The film becomes a compelling clash of tempers between two men who firmly believe they are both doing the right thing. The film is careful to throw up the fundamental lack of compatibility between the two from the start, even if it is tinged with respect. Their backgrounds, methods of discipline even ways of thinking about their role are different. There is an unspoken racial tension under the film, not because anyone in it is racist, but rather as Washington’s Hunter represents all round a newer America (an educated Black-American officer) that makes Hackman’s naval old hand feel like a relic of Cold War thinking.

But the film is, at heart, sympathetic towards both men, and probably places more blame on the system (an Admiral later reassures us both men were both right and wrong). Scott’s film with its expected flashy style (Scott loves the stark red lighting of the sub at alarm, mixed with the blaring greens of radar screens and the cool blues of sub interiors) gets a wonderful sense of the claustrophobia affecting decisions. Every character is a sweaty mess, while the sub seems to spend half the movie at an angle, forcing the crew to virtually pull themselves through it. 

The final hour takes place almost in real time, and covers the pressure cooker of men forced to make world-destroying decisions, cut-off under the ocean from any idea of what’s going on in the world, in extreme temperatures on little sleep. It’s a world of butch extreme masculinity – another way that makes Washington’s more cultured Hunter seem strangely other. Sweat pours off the men (the camera frequently focuses in on sweat-dripping faces). The officers of the ship generally come out badly, with Viggo Mortensen in particular a weak-willed man flip-flopping from side-to-side during the various changes of command on the sub. Many of the rest think little about what they are doing, and it’s telling Washington is largely supported by non-commissioned officers and regular sailors. Perhaps that’s where the true heart of America lies.

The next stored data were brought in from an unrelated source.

/-- The nine events of `erase` (R162). -/
theorem doErase_events : ∃ q r r2 r1 r0, (doErase a s).trace =
    s.trace ++ [.csa, .xfer 0x06 q, .csd, .csa, .xfer 0x20 r, .xfer (a.extractLsb' 16 8) r2,
      .xfer (a.extractLsb' 8 8) r1, .xfer (a.extractLsb' 0 8) r0, .csd] := by
  obtain ⟨r2, r1, r0, h⟩ := addrOut_trace a (xfer 0x20 (csAssert (wrenTxn s)))
  obtain ⟨q, hq⟩ := wrenTxn_trace s
  exact ⟨q, _, r2, r1, r0, by
    simp only [doErase, respond_trace, csDeassert_trace, h, xfer_trace, csAssert_trace, hq, List.append_assoc,
      List.cons_append, List.nil_append]; rfl⟩

/-! ### The reference flash -/

theorem doInit_rf : (doInit s).rf = s.chip fun p f => f.transact p [0x9F, 0xFF, 0xFF, 0xFF] :=
  transaction_rf [0x9F, 0xFF, 0xFF, 0xFF] (transportInit s)

theorem doReadStart_rf :
    (doReadStart a s).rf = s.chip fun p f => f.select.exchangeAll p (0x03 :: addrBytes a) :=
  opening_rf (0x03 :: addrBytes a) s

theorem doWriteStart_rf : (doWriteStart a s).rf =
    s.chip fun p f => (f.transact p [0x06]).select.exchangeAll p (0x02 :: addrBytes a) := by
  refine (opening_rf (0x02 :: addrBytes a) (wrenTxn s)).trans ?_
  cases h : s.attached <;> simp [State.chip, h, wrenTxn_rf]

theorem doWriteIsbusy_rf : (doWriteIsbusy s).rf = s.chip fun p f => f.transact p [0x05, 0xFF] :=
  transaction_rf [0x05, 0xFF] s

theorem doErase_rf : (doErase a s).rf =
    s.chip fun p f => (f.transact p [0x06]).transact p (0x20 :: addrBytes a) := by
  refine (transaction_rf (0x20 :: addrBytes a) (wrenTxn s)).trans ?_
  cases h : s.attached <;> simp [State.chip, h, wrenTxn_rf]

end

/-! ### When a command has its own effect (R202) -/

section
variable {s : State}

theorem exec_init (h0 : s.fault.code = 0) (h1 : s.initDone = false) : exec .init s = .next (doInit s) :=
  command_of_ok h0 ((checkGroup_none .init s).mpr h1)

theorem exec_getsize (h : s.accepts) : exec .getsize s = .next (doGetsize s) :=
  command_of_ok h.1 ((checkGroup_none .free s).mpr h.2)

theorem exec_readStart (a : Addr) (h : s.acceptsOpen) : exec (.readStart a) s = .next (doReadStart a s) :=
  command_of_ok h.1.1 ((checkGroup_none .opens s).mpr ⟨h.1.2, h.2⟩)

theorem exec_readByte (l : Bool) (h : s.accepts) (hs : s.sess = .read) :
    exec (.readByte l) s = .next (doReadByte s) :=
  command_of_ok h.1 ((checkGroup_none .needsRead s).mpr ⟨h.2, hs⟩)

theorem exec_readStop (h : s.accepts) (hs : s.sess = .read) : exec .readStop s = .next (doReadStop s) :=
  command_of_ok h.1 ((checkGroup_none .needsRead s).mpr ⟨h.2, hs⟩)

theorem exec_writeStart (a : Addr) (h : s.acceptsOpen) : exec (.writeStart a) s = .next (doWriteStart a s) :=
  command_of_ok h.1.1 ((checkGroup_none .opens s).mpr ⟨h.1.2, h.2⟩)

theorem exec_writeByte (d : Byte) (h : s.accepts) (hs : s.sess = .write) :
    exec (.writeByte d) s = .next (doWriteByte d s) :=
  command_of_ok h.1 ((checkGroup_none .needsWrite s).mpr ⟨h.2, hs⟩)

theorem exec_writeStop (h : s.accepts) (hs : s.sess = .write) : exec .writeStop s = .next (doWriteStop s) :=
  command_of_ok h.1 ((checkGroup_none .needsWrite s).mpr ⟨h.2, hs⟩)

theorem exec_writeIsbusy (h : s.acceptsOpen) : exec .writeIsbusy s = .next (doWriteIsbusy s) :=
  command_of_ok h.1.1 ((checkGroup_none .opens s).mpr ⟨h.1.2, h.2⟩)

theorem exec_erase (a : Addr) (h : s.acceptsOpen) : exec (.erase a) s = .next (doErase a s) :=
  command_of_ok h.1.1 ((checkGroup_none .opens s).mpr ⟨h.1.2, h.2⟩)

end

/-! ### What an instruction can do -/

/-- Everything an instruction that answers a next state can have done, once for every invariant: a fault entry
(R203), a whole wire transaction of another bus master, or the effect of one command in the session that
R202 asks for. -/
theorem exec_next {i : Instr} {s t : State} (h : exec i s = .next t) :
    (s.fault.code = 0 ∧ ∃ c w, t = raiseFault c w s) ∨
      (∃ bs, encode i = .wire bs ∧ t = wireTxn bs s) ∨
      (s.fault.code = 0 ∧ s.initDone = false ∧ t = doInit s) ∨
      (s.fault.code = 0 ∧ s.initDone = true ∧
        (t = doGetsize s ∨
          (s.sess = .idle ∧ ((∃ a, t = doReadStart a s) ∨ (∃ a, t = doWriteStart a s) ∨ t = doWriteIsbusy s ∨
            ∃ a, t = doErase a s)) ∨
          (s.sess = .read ∧ (t = doReadByte s ∨ t = doReadStop s)) ∨
          (s.sess = .write ∧ ((∃ d, t = doWriteByte d s) ∨ t = doWriteStop s)))) := by
  cases i
  case init =>
    obtain ⟨h0, ⟨hc, rfl⟩ | ⟨c, -, rfl⟩⟩ := command_next h
    · exact .inr (.inr (.inl ⟨h0, (checkGroup_none .init s).mp hc, rfl⟩))
    · exact .inl ⟨h0, _, _, rfl⟩
  case getsize =>
    obtain ⟨h0, ⟨hc, rfl⟩ | ⟨c, -, rfl⟩⟩ := command_next h
    · exact .inr (.inr (.inr ⟨h0, (checkGroup_none .free s).mp hc, .inl rfl⟩))
    · exact .inl ⟨h0, _, _, rfl⟩
  case readStart a =>
    obtain ⟨h0, ⟨hc, rfl⟩ | ⟨c, -, rfl⟩⟩ := command_next h
    · have := (checkGroup_none .opens s).mp hc
      exact .inr (.inr (.inr ⟨h0, this.1, .inr (.inl ⟨this.2, .inl ⟨a, rfl⟩⟩)⟩))
    · exact .inl ⟨h0, _, _, rfl⟩
  case writeStart a =>
    obtain ⟨h0, ⟨hc, rfl⟩ | ⟨c, -, rfl⟩⟩ := command_next h
    · have := (checkGroup_none .opens s).mp hc
      exact .inr (.inr (.inr ⟨h0, this.1, .inr (.inl ⟨this.2, .inr (.inl ⟨a, rfl⟩)⟩)⟩))
    · exact .inl ⟨h0, _, _, rfl⟩
  case writeIsbusy =>
    obtain ⟨h0, ⟨hc, rfl⟩ | ⟨c, -, rfl⟩⟩ := command_next h
    · have := (checkGroup_none .opens s).mp hc
      exact .inr (.inr (.inr ⟨h0, this.1, .inr (.inl ⟨this.2, .inr (.inr (.inl rfl))⟩)⟩))
    · exact .inl ⟨h0, _, _, rfl⟩
  case erase a =>
    obtain ⟨h0, ⟨hc, rfl⟩ | ⟨c, -, rfl⟩⟩ := command_next h
    · have := (checkGroup_none .opens s).mp hc
      exact .inr (.inr (.inr ⟨h0, this.1, .inr (.inl ⟨this.2, .inr (.inr (.inr ⟨a, rfl⟩))⟩)⟩))
    · exact .inl ⟨h0, _, _, rfl⟩
  case readByte l =>
    obtain ⟨h0, ⟨hc, rfl⟩ | ⟨c, -, rfl⟩⟩ := command_next h
    · have := (checkGroup_none .needsRead s).mp hc
      exact .inr (.inr (.inr ⟨h0, this.1, .inr (.inr (.inl ⟨this.2, .inl rfl⟩))⟩))
    · exact .inl ⟨h0, _, _, rfl⟩
  case readStop =>
    obtain ⟨h0, ⟨hc, rfl⟩ | ⟨c, -, rfl⟩⟩ := command_next h
    · have := (checkGroup_none .needsRead s).mp hc
      exact .inr (.inr (.inr ⟨h0, this.1, .inr (.inr (.inl ⟨this.2, .inr rfl⟩))⟩))
    · exact .inl ⟨h0, _, _, rfl⟩
  case writeByte d =>
    obtain ⟨h0, ⟨hc, rfl⟩ | ⟨c, -, rfl⟩⟩ := command_next h
    · have := (checkGroup_none .needsWrite s).mp hc
      exact .inr (.inr (.inr ⟨h0, this.1, .inr (.inr (.inr ⟨this.2, .inl ⟨d, rfl⟩⟩))⟩))
    · exact .inl ⟨h0, _, _, rfl⟩
  case writeStop =>
    obtain ⟨h0, ⟨hc, rfl⟩ | ⟨c, -, rfl⟩⟩ := command_next h
    · have := (checkGroup_none .needsWrite s).mp hc
      exact .inr (.inr (.inr ⟨h0, this.1, .inr (.inr (.inr ⟨this.2, .inr rfl⟩))⟩))
    · exact .inl ⟨h0, _, _, rfl⟩
  all_goals (cases h; exact .inr (.inl ⟨_, rfl, rfl⟩))

/-! ### The reference flash kept -/

/-- A transaction that a command opens and closes keeps the reference flash. -/
theorem FlashKept.transaction {s : State} (hp : s.params.wf = true) (bs : List Byte) (h : FlashKept s) :
    FlashKept (Machine.csDeassert (Machine.xferAll bs (Machine.csAssert s))) :=
  (h.csAssert.xferAll bs).csDeassert (by simpa using hp)

theorem FlashKept.doInit {s : State} (hp : s.params.wf = true) (h : FlashKept s) : FlashKept (doInit s) := by
  have hr : (Machine.doInit s).rf =
      (Machine.csDeassert (Machine.xferAll [0x9F, 0xFF, 0xFF, 0xFF] (Machine.csAssert (transportInit s)))).rf := rfl
  have hk := FlashKept.transaction (s := transportInit s) hp [0x9F, 0xFF, 0xFF, 0xFF] h
  unfold FlashKept at hk ⊢
  rw [hr]
  simpa using hk

theorem FlashKept.doReadStart {s : State} (a : Addr) (h : FlashKept s) : FlashKept (doReadStart a s) :=
  (h.csAssert.xfer _).addrOut a

theorem FlashKept.doWriteStart {s : State} (hp : s.params.wf = true) (a : Addr) (h : FlashKept s) :
    FlashKept (doWriteStart a s) :=
  ((h.wrenTxn hp).csAssert.xfer _).addrOut a

theorem FlashKept.doWriteIsbusy {s : State} (hp : s.params.wf = true) (h : FlashKept s) :
    FlashKept (doWriteIsbusy s) := by
  have hr : (Machine.doWriteIsbusy s).rf =
      (Machine.csDeassert (Machine.xferAll [0x05, 0xFF] (Machine.csAssert s))).rf := rfl
  have hk := h.transaction hp [0x05, 0xFF]
  unfold FlashKept at hk ⊢
  rw [hr]
  simpa using hk

theorem FlashKept.doErase {s : State} (hp : s.params.wf = true) (a : Addr) (h : FlashKept s) :
    FlashKept (doErase a s) := by
  have hr : (Machine.doErase a s).rf =
      (Machine.csDeassert (Machine.xferAll (0x20 :: addrBytes a) (Machine.csAssert (Machine.wrenTxn s)))).rf :=
    rfl
  have hk := (h.wrenTxn hp).transaction (by simpa using hp) (0x20 :: addrBytes a)
  unfold FlashKept at hk ⊢
  rw [hr]
  simpa using hk

/-! ### Frames of the flash array -/

/-- A reaction that keeps the cells keeps every byte. -/
theorem FlashSame.of_mem {s t : State} (hp : t.params = s.params) (h : t.rf.mem = s.rf.mem) : FlashSame s t := by
  intro a
  simp [State.flashByte, hp, h]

The film was written by a smorgasbord of writers (Robert Towne wrote much of the Hackman/Washington arguments at short notice, while Quentin Tarantino polished up much of the rest of the dialogue – no wonder it’s sprinkled with pop culture references). Initial support from the navy was cut off after Bruckheimer confessed the film was not about a HAL style computer trying to launch missiles, but a potential mutiny on a submarine and a feud between its two senior officers. Scott’s front-and-centring of the human drama between two great actors is what makes the film work – and take its place as one of the classic submarine movies.